If you wouldn't have paid to be in a presentation that was interesting to
you, why would you go to the conference at all? Going as a representative
of a company who has sponsored the conference is different than someone
paying to attend. Which viewpoint are you representing?
> Standardized slide templates contributed significantly to the boredom.
> "What presentation am I in again? Is this Scaling J2EE Servers, or Web
> Security? Haven't I seen this slide before?"
IMO, that's completely bogus. If you don't know what presentation you're
in, or why you attended it, that's a whole other problem altogether. No one
puts the title of their session on every slide, so the basis of your
argument, that the slides themselves help you determine which presentation
you're in, seems bogus to me.
I successfully fought the JavaOne committee last year *not* to use the
> JavaOne template because it interfered with my delivery. The result? My
> presentation was voted #2 or #3 in the conference overall (out of > 200),
> even though it had no real Java content.

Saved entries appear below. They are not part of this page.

-- ==== Sys2Proof/Machine/StateEngine.lean ====
section
/-! DEFINITION. The commands of the state permutation engine, AQR, GET and SET (spec/42_state_engine.md R101, R106,
R107), each in the order of R100: range checks, valid checks, reads, computation, writes, response. -/

namespace Sys2Proof.Machine

/-- `AQR x, y, z, w` (R101): `S[x], S[y], S[z], S[w]` become their quarter-round, all four reads before any write, the
writes in the order of `OVERLAP_WRITE_ORDER` (R103). It responds zero (R66). -/
def execAqr (x y z w : IdxField) (s : State) : Answer :=
  whenAccepting s <|
  withIndex s x fun ix =>
  withIndex s y fun iy =>
  withIndex s z fun iz =>
  withIndex s w fun iw =>
  withWord s ix fun a =>
  withWord s iy fun b =>
  withWord s iz fun c =>
  withWord s iw fun d =>
  .next ((writeBack Config.overlapWriteOrder ⟨ix, iy, iz, iw⟩ (qr ⟨a, b, c, d⟩) s).respond 0#128)

/-- `GET i` (R106): it responds `S[i]` in lane 0; no state changes. -/
def execGet (i : IdxField) (s : State) : Answer :=
  whenAccepting s <|
  withIndex s i fun ii =>
  withWord s ii fun v =>
  .next (s.respond (busOfWord v))

/-- `SET i, v` (R107): `S[i] <- CD[31:0]`, `V[i] <- 1`, and it responds zero (R66). -/
def execSet (i : IdxField) (s : State) : Answer :=
  whenAccepting s <|
  withIndex s i fun ii =>
  .next (((s.writeWord ii (lane s.CD 0)).setValid ii).respond 0#128)

end Sys2Proof.Machine
end

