-- ==== Sys2Proof/Tests/Slice0.lean ====
section
/-! SUPPORT. Tests against the spec's own vectors (spec/95_test_vectors.md), the smoke test of well-formedness, and, for
every statement with hypotheses, a witness that meets them. Every expected value is the spec's. -/

namespace Sys2Proof.Tests
open Sys2Proof Sys2Proof.Machine

/-! ### Well-formedness: each check refuses an ill-formed term beside a well-formed one -/

theorem test_wellFormed_aqr :
    (Instr.aqr 15 15 15 15).wellFormed = true ∧ (Instr.aqr 16 0 0 0).wellFormed = false ∧
    (Instr.aqr 0 16 0 0).wellFormed = false ∧ (Instr.aqr 0 0 16 0).wellFormed = false ∧
    (Instr.aqr 0 0 0 16).wellFormed = false := by decide

theorem test_wellFormed_index :
    (Instr.get 15).wellFormed = true ∧ (Instr.get 16).wellFormed = false ∧
    (Instr.set 15).wellFormed = true ∧ (Instr.set 255).wellFormed = false ∧ Instr.qr.wellFormed = true := by decide

theorem test_wellFormed_asmLine :
    (AsmLine.get 255).wellFormed = true ∧ (AsmLine.get 256).wellFormed = false ∧
    (AsmLine.set 256 0).wellFormed = false ∧ (AsmLine.set 0 0x100000000).wellFormed = false ∧
    (AsmLine.aqr 256 0 0 0).wellFormed = false ∧ (AsmLine.aqr 0 256 0 0).wellFormed = false ∧
    (AsmLine.aqr 0 0 256 0).wellFormed = false ∧ (AsmLine.aqr 0 0 0 256).wellFormed = false ∧
    (AsmLine.qr 0x100000000 0 0 0).wellFormed = false ∧ (AsmLine.qr 0 0x100000000 0 0).wellFormed = false ∧
    (AsmLine.qr 0 0 0x100000000 0).wellFormed = false ∧ (AsmLine.qr 0 0 0 0x100000000).wellFormed = false ∧
    (AsmLine.ldst [1]).wellFormed = false ∧
    (AsmLine.ldst (0x100000000 :: List.replicate 15 0)).wellFormed = false := by decide

/-! ### Decoding: words written bit by bit from R61 to R63, fields op, x, y, z, w -/

theorem test_decode_qr : decode 0b0000000100000000000000000000000000000000#40 = .command .qr := by decide

/-- op 2, x 2, y 7, z 8, w 13 (R61's example word). -/
theorem test_decode_aqr :
    decode 0b0000001000000010000001110000100000001101#40 = .command (.aqr 2 7 8 13) := by decide

/-- op 3, i 7 (section 2.8). -/
theorem test_decode_get : decode 0b0000001100000000000000000000000000000111#40 = .command (.get 7) := by decide

/-- op 4, i 255: decodes, and faults only in execution (R64). -/
theorem test_decode_set : decode 0b0000010000000000000000000000000011111111#40 = .command (.set 255) := by decide

theorem test_decode_rejects :
    decode 0x0100000100#40 = .illegalForm ∧ decode 0x0400010000#40 = .illegalForm ∧
    decode 0x0301000000#40 = .illegalForm ∧ decode 0x0000000000#40 = .illegalOpcode ∧
    decode 0x0602070810#40 = .illegalOpcode := by decide

theorem test_encode :
    encode .qr = 0x0100000000#40 ∧ encode (.aqr 2 7 8 13) = 0x020207080d#40 ∧
    encode (.get 13) = 0x030000000d#40 ∧ encode (.set 2) = 0x0400000002#40 := by decide

theorem test_decodeTableWord :
    decodeTableWord 40 0x0202070810 = some (.aqr 2 7 8 16) ∧ decodeTableWord 40 0x0100000001 = none := by decide

/-! ### The word operations and the quarter-round (sections 1, 2.1 to 2.4) -/

/-- S1, the document's exact worked example. -/
theorem test_ops :
    add32 0x77777777 0x01234567 = 0x789abcde ∧ xor32 0x01020304 0x789abcde = 0x7998bfda ∧ rot7 0x7998bfda = 0xcc5fed3c :=
  by decide

theorem test_rotators :
    rot16 0xdeadbeef = 0xbeefdead ∧ rot12 0xdeadbeef = 0xdbeefdea ∧ rot8 0xdeadbeef = 0xadbeefde ∧
    rot7 0xdeadbeef = 0x56df77ef ∧ rotl32 0x12345678 ⟨25, by decide⟩ = 0xf02468ac := by decide

/-- S2, the document's quarter-round vector, and the all-ones vector of section 2.4. -/
theorem test_qr_function :
    qr ⟨0x11111111, 0x01020304, 0x9b8d6f43, 0x01234567⟩ = ⟨0xea2a92f4, 0xcb1cf8ce, 0x4581472e, 0x5881c4bb⟩ ∧
    qr ⟨0xffffffff, 0xffffffff, 0xffffffff, 0xffffffff⟩ = ⟨0xf0000ffd, 0x88790878, 0x0110fdef, 0x010ffdf0⟩ := by decide

/-! ### Commands, one step each -/

/-- A next state with the property. -/
def nextSat (o : Answer) (p : State → Bool) : Bool :=
  match o with
  | .next s => p s
  | .fault _ => false
  | .refused _ => false

/-- No next state, because the command is not accepted. -/
def isStuck (o : Answer) : Bool :=
  match o with
  | .next _ => false
  | .fault .notAccepted => true
  | .refused _ => false

/-- Sixteen words written, none pending. -/
def loaded (ws : Vector Word 16) : State := { State.reset with S := ws, V := 0xffff#16 }

/-- The start state of section 2.6: `S[i] = i + 1`. -/
def counted : State := loaded (Vector.ofFn fun i : Fin 16 => BitVec.ofNat 32 (i.1 + 1))

/-- The state before of vector S3. -/
def s3 : State := loaded #v[
  0x879531e0, 0xc5ecf37d, 0x516461b1, 0xc9a62f8a, 0x44c20ef3, 0x3390af7f, 0xd9fc690b, 0x2a5f714c,
  0x53372767, 0xb00a5631, 0x974c541a, 0x359e9963, 0x5c971061, 0x3d631689, 0x2098d9d6, 0x91dbd320]

/-- Section 2.5, first row. -/
theorem test_qr :
    nextSat (step (State.reset.present ⟨0x0100000000, 0x012345679b8d6f430102030411111111⟩))
      (fun t => t.responses = [0x5881c4bb4581472ecb1cf8ceea2a92f4#128] && t.V = 0) = true := by decide

/-- Vector S3: the four words, and an untouched one. -/
theorem test_aqr :
    nextSat (step (s3.present ⟨0x020207080d, 0⟩))
      (fun t => t.word 2 = 0xbdb886dc && t.word 7 = 0xcfacafd2 && t.word 8 = 0xe46bea80 && t.word 13 = 0xccc07c79 &&
        t.word 0 = 0x879531e0 && t.responses = [0#128]) = true := by decide

/-- Section 2.6, `AQR 3, 3, 4, 5`: the later field of a repeated index wins. -/
theorem test_aqr_repeated :
    nextSat (step (counted.present ⟨0x0203030405, 0⟩))
      (fun t => t.word 3 = 0x0f0c72f7 && t.word 4 = 0x0e1e08e5 && t.word 5 = 0x0e1008e0 && t.word 6 = 7) = true := by decide

/-- Section 2.6, `GET 15`. -/
theorem test_get :
    nextSat (step (counted.present ⟨0x030000000f, 0⟩)) (fun t => t.responses = [0x10#128] && t.S = counted.S) = true := by
  decide
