-- ==== Sys2Proof/Machine/Step.lean ====
section
/-! DEFINITION. One step: the next host transaction, or idling. -/

namespace Sys2Proof.Machine

/-- One step. There is no program counter (10_state.md R23): the machine does what the host does next, and with nothing to do it
waits and keeps all of its state (R41, 60_exceptions.md R245). -/
def step (s : State) : Host.Outcome State Fault Refusal :=
  match s.inbox with
  | [] => .next s
  | op :: rest => hostStep op { s with inbox := rest }

/-- `s` with the command word `w` as the next thing the host does: `WR CMD, w` (30_encoding.md R90, log entry 2). -/
def State.withFetchWord (s : State) (nbits w : Nat) : State :=
  { s with inbox := .wr 0x00#8 (BitVec.ofNat 32 (w % 2 ^ nbits)) :: s.inbox }

end Sys2Proof.Machine
end

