/-- A transaction that is neither a `WR` to a register nor a power-on reset keeps the operand registers. -/
theorem sameOperands_of_hostStep {op : HostOp} {s t : State} (h : hostStep op s = .next t)
    (hwr : ∀ idx v, op = .wr idx v → idx = 0x00#8) (hpow : op ≠ .powerOn) : SameOperands s t := by
  cases op with
  | wr idx v =>
    obtain rfl := hwr idx v rfl
    exact sameOperands_of_executeCommand h
  | rd idx =>
    obtain rfl := Host.Outcome.next.inj h
    exact ⟨rfl, rfl, rfl, rfl⟩
  | putData addr v =>
    obtain ⟨m, -, rfl⟩ := finish_bind_next h
    exact ⟨rfl, rfl, rfl, rfl⟩
  | getData addr =>
    obtain ⟨b, -, rfl⟩ := finish_bind_next h
    exact ⟨rfl, rfl, rfl, rfl⟩
  | powerOn => exact absurd rfl hpow

/-! ## Commands that do not read `OFF` -/

/-- `s` with other values in `OFF_LO` and `OFF_HI`. -/
def withOffset (lo hi : Word) (s : State) : State := { s with offLo := lo, offHi := hi }

theorem ksa_withOffset (lo hi : Word) (s : State) : ksa (withOffset lo hi s) = withOffset lo hi (ksa s) := rfl

theorem xorOperandBuffer_withOffset (lo hi : Word) (s : State) :
    xorOperandBuffer (withOffset lo hi s) = xorOperandBuffer s >>= fun t => .ok (withOffset lo hi t) := by
  simp only [xorOperandBuffer, bind_assoc]
  rfl

theorem execRc4Crypt_withOffset (lo hi : Word) (s : State) :
    execRc4Crypt (withOffset lo hi s) = mapNext (withOffset lo hi) (execRc4Crypt s) := by
  have hbox : (if (withOffset lo hi s).init then withOffset lo hi s else ksa (withOffset lo hi s)) =
      withOffset lo hi (if s.init then s else ksa s) := by
    rw [ksa_withOffset]; exact (apply_ite (withOffset lo hi) _ _ _).symm
  simp only [execRc4Crypt, mapNext_ite, mapNext_finish_bind, mapNext_next, hbox, xorOperandBuffer_withOffset, bind_assoc]
  rfl

/-- Every command but `RC4.STREAM` does the same whatever `OFF` holds. -/
theorem exec_withOffset {i : Instr} (h : i ≠ .rc4Stream) (lo hi : Word) (s : State) :
    exec i (withOffset lo hi s) = mapNext (withOffset lo hi) (exec i s) := by
  cases i with
  | md5Hash => simp only [exec, execMd5Hash, mapNext_ite, mapNext_finish_bind, mapNext_next]; rfl
  | rc4SetKey => simp only [exec, execRc4SetKey, mapNext_ite, mapNext_finish_bind, mapNext_next]; rfl
  | rc4SetIv imm8 => rfl
  | rc4Crypt => exact execRc4Crypt_withOffset lo hi s
  | rc4Stream => exact absurd rfl h
  | rc4Reset => rfl

/-! ## The obligation -/

/-- A `WR` to an operand register is read back, and every other register reads as before. -/
theorem step_wr_operand {s : State} {idx : BitVec 8} {v : Word} {rest : List HostOp} (hin : s.inbox = .wr idx v :: rest)
    (hidx : idx ∈ [0x02#8, 0x03#8, 0x04#8, 0x05#8]) :
    ∃ t, step s = .next t ∧ readReg idx t = v ∧ ∀ other, other ≠ idx → readReg other t = readReg other s := by
  have hne : idx ≠ 0x00#8 := by rintro rfl; exact absurd hidx (by decide)
  refine ⟨writeOperand idx v { s with inbox := rest }, ?_, readReg_writeOperand_same hidx v _, fun other ho => ?_⟩
  · rw [step_cons hin, hostStep, hostWr_of_ne_cmd hne]
  · rw [readReg_writeOperand_of_ne ho]
    rfl

/-- A step other than a `WR` to a register and a power-on reset keeps the operand registers. -/
theorem sameOperands_of_step {s t : State} (h : step s = .next t)
    (hwr : ∀ idx v rest, s.inbox = .wr idx v :: rest → idx = 0x00#8) (hpow : ∀ rest, s.inbox ≠ .powerOn :: rest) :
    SameOperands s t := by
  cases hin : s.inbox with
  | nil =>
    rw [step_nil hin] at h
    obtain rfl := Host.Outcome.next.inj h
    exact ⟨rfl, rfl, rfl, rfl⟩
  | cons op rest =>
    rw [step_cons hin] at h
    exact sameOperands_of_hostStep (s := { s with inbox := rest }) h (fun idx v hop => hwr idx v rest (by rw [hin, hop]))
      fun hop => hpow rest (by rw [hin, hop])

/-- Settles O21: the lemmas above, one per clause; that `RC4.SETIV` and `RC4.RESET` read no operand register holds by their definitions. -/
theorem operandRegistersBelongToTheHost : Obligations.OperandRegistersBelongToTheHost := by
  refine ⟨fun s idx v rest hin hidx => step_wr_operand hin hidx, fun i s t h => ?_,
    fun s t h hwr hpow => sameOperands_of_step h hwr hpow, fun i s lo hi hstream => exec_withOffset hstream lo hi s,
    fun i s p n hi => ?_, fun s => rfl⟩
  · rw [eq_withHostSideOf_of_exec h]
    exact ⟨rfl, rfl, rfl, rfl, rfl, rfl, rfl⟩
  · rcases hi with rfl | ⟨v, rfl⟩ <;> rfl

end Sys2Proof.Machine
end

section
/-! PROOF. `RC4.SETKEY` copies the key, and no other command and no host access but power-on reset changes `KEY` or `KEYLEN`
(20_memory.md R72, 10_state.md R32). -/

namespace Sys2Proof.Machine

/-! ## The copy -/

theorem bufferInRange_eq_false_iff {s : State} : bufferInRange s = false ↔ outOfRange s := by
  simp [bufferInRange, inRange, outOfRange]

/-- `RC4.SETKEY` on a buffer inside `DATA` (41_rc4_ksa.md R161). -/
theorem execRc4SetKey_inside {s : State} (h : ¬ outOfRange s) :
    execRc4SetKey s = .next (succeed
      { s with
        key := storeKey 0 ((List.range (keyBytesUsed s.len)).map fun k => s.data.peek (bufStart s + k)) s.key
        keyLen := s.len }) := by
  have used : bufStart s + keyBytesUsed s.len ≤ s.cfg.dataSize := by
    unfold outOfRange at h
    unfold bufStart keyBytesUsed
    omega
  rw [execRc4SetKey, if_neg (mt bufferInRange_eq_false_iff.mp h), memReadBytes_inside _ _ _ _ used]
  rfl

/-- The key bytes in use after `RC4.SETKEY`'s copy are the bytes copied. -/
theorem storeKey_get_copied (f : Nat → Byte) {n : Nat} (key : Vector Byte 255) {k : Fin 255} (hk : k.val < n) :
    (storeKey 0 ((List.range n).map f) key).get k = f k.val := by
  rw [storeKey_get, if_pos (by simpa using hk)]
  simp [hk]

/-! ## What the other commands keep -/

/-- Two states hold the same key. -/
def SameKey (s t : State) : Prop := t.key = s.key ∧ t.keyLen = s.keyLen

/-- `xor_buffer()` changes `DATA` and the cipher state only. -/
theorem xorOperandBuffer_changes {s t : State} (h : xorOperandBuffer s = .ok t) : ∃ m c, t = { s with data := m, perm := c } := by
  unfold xorOperandBuffer at h
  cases hrun : xorBuffer s.cfg (bufLength s) (bufStart s) s.data s.perm with
  | error f => rw [hrun] at h; cases h
  | ok used => rw [hrun] at h; cases h; exact ⟨used.1, used.2, rfl⟩

/-- `MD5.HASH` leaves the cipher side as it was. -/
theorem eq_withCipherOf_of_execMd5Hash {s t : State} (h : execMd5Hash s = .next t) : t = withCipherOf s t := by
  have kept : execMd5Hash s = mapNext (withCipherOf s) (execMd5Hash s) := execMd5Hash_withCipherOf s s
  rw [h] at kept
  exact Host.Outcome.next.inj kept

/-- How a command that uses the cipher ends: an error (60_exceptions.md R233), or `xor_buffer()` run from the state `box` and then
`done`. `needsKey` says that the key schedule must run and there is no key. -/
inductive CipherEnd (needsKey : Prop) (box : State) (done : State → State) (s : State) : State → Prop
  | range (hout : outOfRange s) : CipherEnd needsKey box done s (raise .range s)
  | noKey (hin : ¬ outOfRange s) (hkey : needsKey) : CipherEnd needsKey box done s (raise .noKey s)
  | used (hin : ¬ outOfRange s) (hkey : ¬ needsKey) {u : State} (hrun : xorOperandBuffer box = .ok u) :
      CipherEnd needsKey box done s (done u)

theorem cipherEnd_of_next {needsKey : Prop} [Decidable needsKey] {box s t : State} {done : State → State}
    (h : (if bufferInRange s = false then .next (raise .range s) else if needsKey then .next (raise .noKey s)
      else finish (xorOperandBuffer box >>= fun u => .ok (done u))) = .next t) : CipherEnd needsKey box done s t := by
  by_cases hout : bufferInRange s = false
  · rw [if_pos hout] at h
    obtain rfl := Host.Outcome.next.inj h
    exact .range (bufferInRange_eq_false_iff.mp hout)
  · have hin : ¬ outOfRange s := mt bufferInRange_eq_false_iff.mpr hout
    rw [if_neg hout] at h
    by_cases hkey : needsKey
    · rw [if_pos hkey] at h
      obtain rfl := Host.Outcome.next.inj h
      exact .noKey hin hkey
    · rw [if_neg hkey] at h
      obtain ⟨u, hrun, rfl⟩ := finish_bind_next h
      exact .used hin hkey hrun

/-- `RC4.CRYPT` uses the box it found, or a fresh one (42_rc4_prga.md R186). -/
theorem execRc4Crypt_end {s t : State} (h : execRc4Crypt s = .next t) :
    CipherEnd (s.init = false ∧ s.keyLen = 0) (if s.init then s else ksa s) (fun u => succeed { u with init := false }) s t :=
  cipherEnd_of_next h

/-- `RC4.STREAM` uses the box it found, or that of a restart (43_rc4_stream.md R201). -/
theorem execRc4Stream_end {s t : State} (h : execRc4Stream s = .next t) :
    CipherEnd (streamRestarts s = true ∧ s.keyLen = 0) (if streamRestarts s then streamRestart s else s)
      (fun u => succeed { u with pos := u.pos + s.len.zeroExtend 64 }) s t :=
  cipherEnd_of_next h

/-- A cipher command keeps the key where its box and its last step do: `xor_buffer()` writes `DATA` and the cipher state only. -/
theorem CipherEnd.sameKey {needsKey : Prop} {box s t : State} {done : State → State} (h : CipherEnd needsKey box done s t)
    (hbox : SameKey s box) (hdone : ∀ u, SameKey s u → SameKey s (done u)) : SameKey s t := by
  cases h with
  | range => exact ⟨rfl, rfl⟩
  | noKey => exact ⟨rfl, rfl⟩
  | used _ _ hrun =>
    obtain ⟨m, c, rfl⟩ := xorOperandBuffer_changes hrun
    exact hdone _ hbox

theorem SameKey.ite {s a b : State} (p : Prop) [Decidable p] (ha : SameKey s a) (hb : SameKey s b) :
    SameKey s (if p then a else b) := by
  split
  · exact ha
  · exact hb

/-- Every command but `RC4.SETKEY` keeps the key (10_state.md R32). -/
theorem sameKey_of_exec {i : Instr} {s t : State} (hi : i ≠ .rc4SetKey) (h : exec i s = .next t) : SameKey s t := by
  cases i with
  | md5Hash =>
    rw [eq_withCipherOf_of_execMd5Hash h]
    exact ⟨rfl, rfl⟩
  | rc4SetKey => exact absurd rfl hi
  | rc4SetIv imm8 =>
    obtain rfl := Host.Outcome.next.inj h
    exact ⟨rfl, rfl⟩
  | rc4Crypt => exact (execRc4Crypt_end h).sameKey (.ite _ ⟨rfl, rfl⟩ ⟨rfl, rfl⟩) fun _ hu => hu
  | rc4Stream => exact (execRc4Stream_end h).sameKey (.ite _ ⟨rfl, rfl⟩ ⟨rfl, rfl⟩) fun _ hu => hu
  | rc4Reset =>
    obtain rfl := Host.Outcome.next.inj h
    exact ⟨rfl, rfl⟩

/-! ## What every transaction keeps -/

theorem sameKey_of_executeCommand {w : Word} {s t : State} (hw : decode w ≠ .ok .rc4SetKey) (h : executeCommand w s = .next t) :
    SameKey s t := by
  unfold executeCommand at h
  cases hd : decode w with
  | ok i =>
    rw [hd] at h hw
    exact sameKey_of_exec (fun hi => hw (congrArg _ hi)) h
  | error d =>
    rw [hd] at h
    obtain rfl := Host.Outcome.next.inj h
    exact ⟨rfl, rfl⟩

/-- Of the host's transactions only an `RC4.SETKEY` command and a power-on reset change the key; an access to `DATA` does not. -/
theorem sameKey_of_hostStep {op : HostOp} {s t : State} (h : hostStep op s = .next t)
    (hcmd : ∀ w, op = .wr 0x00#8 w → decode w ≠ .ok .rc4SetKey) (hpow : op ≠ .powerOn) : SameKey s t := by
  cases op with
  | wr idx v =>
    by_cases hidx : idx = 0x00#8
    · subst hidx
      exact sameKey_of_executeCommand (hcmd v rfl) h
    · rw [hostStep, hostWr_of_ne_cmd hidx] at h
      obtain rfl := Host.Outcome.next.inj h
      exact ⟨rfl, rfl⟩
  | rd idx =>
    obtain rfl := Host.Outcome.next.inj h
    exact ⟨rfl, rfl⟩
  | putData addr v =>
    obtain ⟨m, -, rfl⟩ := finish_bind_next h
    exact ⟨rfl, rfl⟩
  | getData addr =>
    obtain ⟨b, -, rfl⟩ := finish_bind_next h
    exact ⟨rfl, rfl⟩
  | powerOn => exact absurd rfl hpow

theorem sameKey_of_step {s t : State} (h : step s = .next t)
    (hcmd : ∀ w rest, s.inbox = .wr 0x00#8 w :: rest → decode w ≠ .ok .rc4SetKey) (hpow : ∀ rest, s.inbox ≠ .powerOn :: rest) :
    SameKey s t := by
  cases hin : s.inbox with
  | nil =>
    rw [step_nil hin] at h
    obtain rfl := Host.Outcome.next.inj h
    exact ⟨rfl, rfl⟩
  | cons op rest =>
    rw [step_cons hin] at h
    exact sameKey_of_hostStep (s := { s with inbox := rest }) h (fun w hop => hcmd w rest (by rw [hin, hop]))
      fun hop => hpow rest (by rw [hin, hop])

/-- Settles O27: `RC4.SETKEY` on a buffer inside `DATA` in closed form, and the key's frame over every other step. -/
theorem keyIsCopied : Obligations.KeyIsCopied := by
  refine ⟨fun s hs => ⟨_, execRc4SetKey_inside hs, rfl, rfl, fun k hk => ?_⟩, fun s t h hcmd hpow => sameKey_of_step h hcmd hpow⟩
  exact storeKey_get_copied (fun k => s.data.peek (bufStart s + k)) s.key hk

end Sys2Proof.Machine
end

section
/-! PROOF. The opcode map by fields of the word, the decoder against it, and the words outside it (30_encoding.md R91, R92, R95, R97). -/

namespace Sys2Proof.Machine

/-! ## A row of the map, field by field -/

theorem word_eq_iff_fields {w v : Word} :
    w = v ↔ rsvField w = rsvField v ∧ immField w = immField v ∧ opField w = opField v := by
  refine ⟨by rintro rfl; exact ⟨rfl, rfl, rfl⟩, fun ⟨hrsv, himm, hop⟩ => ?_⟩
  rw [← BitVec.toNat_inj] at *
  simp only [BitVec.extractLsb'_toNat, Nat.shiftRight_eq_div_pow] at hrsv himm hop
  omega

Hmm, seems like too many variables there to me. Am I correct in saying that
you attribute your success solely to your slide deck and not your delivery,
questions answered, etc.?
> OSCON, the hardest-to-get-into OSS conference in the English speaking
> world, offers "OSCON" slide templates. But we don't force or even harass
> people to use them; we prefer speakers with their own distinctive style.
Have you seen some of the PG presentations? I recall two or three at PGCon
last year which were difficult to read due to colors and/or too much text on
a single slide. If you were at the back of the room, you were screwed.
Now, could someone jam way too much text into a standardized slide? Sure.
But, it's going to be a bit more obvious that you're doing something wrong
when your slides stop looking like the templates (such as 15 bullets at a
font size of 8pt instead of 5 or so at a font size of 14pt).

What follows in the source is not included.